Beautiful and inspirational. About to set up my first tank. I hope it turns out even half as well as yours.


----------



## Outlawboss

Despite plants to break this tank down, it's still hanging in there. I've been neglecting the maintenance, but there's a line I'm not really allowed to cross since it's still at work and the rules are that it's got to look presentable.

Complicating matters, the Taiwan Fire Reds that I threw in there in an attempt to salvage what was left have started breeding. From a single hatching I think I have about 12-15 babies in there at least. Now I'm even more hesitant to break it down for another month or so. I'm stoked to see the babies though.

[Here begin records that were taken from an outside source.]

/-! ### Recovery mode (R53, R549) -/

/-- Items 0x000A and 0x000B: what was attempted of a slot: the snoop digest of stage 1, zeros where its length failed or it was not
streamed. A boot that finds FW_RECOVER_N low attempts none; a slot in SKIP stands with the attempt that put it there (DESIGN CHOICE,
notes/assumptions/98.md). -/
def attemptItem (s : State) (k why : Nat) : MItem :=
  let st := if k = 0 then s.bot.bcr.failA else s.bot.bcr.failB
  if why = 1 then { comp := 10 + k, digest := zeros 48, version := 0, svn := 0 }
  else
    match SMap.find s.bot.img k with
    | some i =>
      let p := partStream s k 0 i
      { comp := 10 + k, digest := (if headOk s k && p.1 == p.2.1 then p.2.2 else zeros 48), version := i.hdrVer, svn := st }
    | none => { comp := 10 + k, digest := zeros 48, version := 0, svn := st }

/-- Link training is enabled once the entry of the boot is programmed (R52). -/
def trainEnable (s : State) : State :=
  let m := portMask s.part.cfg
  let s := fset s Fld.HPT_CTRL_TRAIN_EN m
  { s with hst := { s.hst with ports := SMap.mapv s.hst.ports fun p x => if m.testBit p then { x with quiet := false } else x } }

/-- Recovery mode begins (R550): stage 4, its event and record. -/
def recoveryStart (s : State) (m1 : List Byte) (why : Nat) : State :=
  let s := deriveRom s 1 m1 0
  let s := foff (fset s Fld.BOT_STATE_STAGE 4) Fld.DGE_LATCH_UDS_OPEN
  let s := post (fon s Fld.BOT_EVENTS_RECOVERY) 30 2 false why 0 0 0
  { s with bot := { s.bot with recovery := true } }

/-- The ledger entry of a boot into recovery mode (R550). -/
def recoveryEntry (s : State) (typ cause why : Nat) : Bool × State :=
  let base : List MItem := [{ comp := 1, digest := Config.romDigest, version := s.part.romRev, svn := 0 }, attemptItem s 0 why, attemptItem s 1 why]
  let state := 1 + 64 * b2n s.bot.svcSeen
  let digest := Config.sha384 (setRecords s.bot.sets)
  let s := { s with bot := { s.bot with items := base, setDig := digest, reason := typ + 256 * cause, secure := state } }
  bootEntry s 4 base digest (typ + 256 * cause) state s.bot.boots

/-- The cards of before the boot are cleared (R90): channels that were lost with a carded sequencer return. -/
def cardsClear (s : State) : State :=
  let chs := (s.acm.cards.filter fun e => e.1 / 16777216 == 4).map fun e => e.1 % 16777216
  let s := { s with acm := { s.acm with cards := [] } }
  chs.foldl channelBack s

/-- The ROM's recovery mode: CDI_1 with MODE 1 and the first snoop digest or zeros, the RECOVERY entry, CFS on every port. -/
def bootRecovery (s : State) (typ cause why : Nat) : State :=
  let s := cardsClear s
  let m1 := (List.range 12).flatMap fun k => le 4 (rget s (Reg.DGE_SNOOP_FIRST k))
  let r := recoveryEntry (recoveryStart s m1 why) typ cause why
  let s := { r.2 with bot := { r.2.bot with boots := (if r.1 then [] else r.2.bot.boots) } }
  let s := { s with hst := { s.hst with ports := SMap.mapv s.hst.ports fun _ x => { x with cfs := true } } }
  if r.1 then trainEnable s else s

I almost lost my TFR population. I'll still need to get some new ones. Starting with 5 is probably a bad idea for diversity.


----------



## gnod

just went through all 22 pages.. and loved it. 
still using the 27W light?


----------



## Outlawboss

Thanks! Yes the 27w light is on there. Unfortunately bulbs for that light are getting increasingly difficult to find now. When it's time for a new light, I'll probably go for LED.


----------



## Outlawboss

Man I sure feel like I can't catch a break with these shrimp. I guess it's another lesson learned. Yesterday I did a 50% water change. I was stoked because there were more babies than I could count. Today, I come in and many of them are dead along with one of the adults.

I think the mistake came in adding excel and ferts at the same time I changed the water. Too much change at once. Next time, the WC will be literally water out/water in.

But still, that sucks.


----------



## jayjigga

I've practically read the entire thread a while ago, and I hate to see something like that happen. Sorry for your loss...chin up Bro!


----------



## gnod

dang that's terrible.. sorry to hear that.

do u mind possibly sharing ur co2 setup? or what it was before you turned it off?


----------



## Outlawboss

After surveying the damage, it wasn't as bad as I had anticipated. The next day, while some babies were lost there were still plenty of others that were swimming around. I changed my water change ritual a little, so I think I can prevent that from now on.

I do still have CO2 running. Actually this aquarium has had CO2 since day one. I'm using a 20oz paintball cylinder with a red sea paintball style regulator and needle valve, a check valve and nano diffuser. It has worked so well that I haven't seen the need to change anything about it in the last two years. I'm very happy with that aspect of the setup.


----------



## windfire

gorgeous and very helpful as i am setting up a new tank which is always nerve wracking.


----------



## Outlawboss

Quick update and picture. I just worked back, and realized this tank has been set up and stable for nearly THREE years. Every time I think about tearing it down and starting over, something happens that makes me keep it longer. This time it was a small colony of Taiwan Fire Red shrimp that had dwindled to 4-5 individuals. Now I'm up to 30+ within two months.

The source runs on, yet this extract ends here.